(Saved entries)
= = = = = = =

-- ==== Sys2Proof/Machine/Recipe.lean ====
section
/-! DEFINITION. Recipes: which instructions may be one, their value, and replay (R66 to R72, R307). -/

namespace Sys2Proof.Machine

/-- An instruction as a recipe: its destination, the per-thread registers it reads, the uniform register and the capability
it reads, its value, for LD and LDX the size, sign and displacement, and for a conversion the register of its control word, which
is read in the lowest live thread alone (R68, R142). -/
structure RForm where
  dst : PReg
  srcs : List PReg
  u : Option SReg
  cap : Option (Fin 16)
  fn : FEnv → List Word → Word
  load : Option (Nat × Bool × Word)
  cw : Option PReg

/-- The per-thread registers that a recipe names: those it reads in every thread, and that of its control word. -/
def RForm.regs (f : RForm) : List PReg := f.srcs ++ f.cw.toList

/-- The register of a source, where it is one. -/
def srcRegs : Src → List PReg
  | .reg r => [r]
  | .lit _ => []

/-- The value of a source: the literal, or the value read for its register. -/
def srcVal (b : Src) (v : Word) : Word :=
  match b with
  | .lit w => w
  | .reg _ => v

/-- A recipe of two operands. -/
def form2 (d a : PReg) (b : Src) (g : FEnv → Word → Word → Word) : Option RForm :=
  some { dst := d, srcs := a :: srcRegs b, u := none, cap := none,
         fn := fun e l => g e (l.getD 0 0) (srcVal b (l.getD 1 0)), load := none, cw := none }

/-- A recipe of one operand. -/
def form1 (d a : PReg) (g : FEnv → Word → Word) : Option RForm :=
  some { dst := d, srcs := [a], u := none, cap := none, fn := fun e l => g e (l.getD 0 0), load := none, cw := none }

/-- A conversion as a recipe, its control word known. A 64-bit destination writes two registers and is no recipe. -/
def formCvt (f : CvtFn) (d a : PReg) (b : Src) (c : Word) : Option RForm :=
  if cvtWideDst f c then none
  else
    let as := if cvtWideSrc f c then [a, pnext a 1] else [a]
    some { dst := d, srcs := as, u := none, cap := none,
           fn := fun e l =>
             let v := (l.getD 0 0).toNat + (if cvtWideSrc f c then (l.getD 1 0).toNat * 2 ^ 32 else 0)
             BitVec.ofNat 32 (cvtValue f e c v 0).toNat,
           load := none, cw := (srcRegs b).head? }

/-- Bytes of a size code (R180). -/
def sizeBytes : Size → Nat
  | .byte => 1
  | .half => 2
  | .word => 4
  | .dword => 8

/-- A load as a recipe; a 64-bit load writes two registers and is none. -/
def formLoad (d a : PReg) (c : Fin 16) (sz : Size) (sx : Bool) (disp : Option Word) : Option RForm :=
  match sz with
  | .dword => none
  | sz => some { dst := d, srcs := [a], u := none, cap := some c, fn := fun _ _ => 0,
                 load := some (sizeBytes sz, sx, disp.getD 0), cw := none }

= = = = = = =

**Task to complete:**
Output exactly the lines of the records from the first through the one bearing "and the capability", both ends included.

**Response for this exercise:**
-- ==== Sys2Proof/Machine/Recipe.lean ====
section
/-! DEFINITION. Recipes: which instructions may be one, their value, and replay (R66 to R72, R307). -/

namespace Sys2Proof.Machine

/-- An instruction as a recipe: its destination, the per-thread registers it reads, the uniform register and the capability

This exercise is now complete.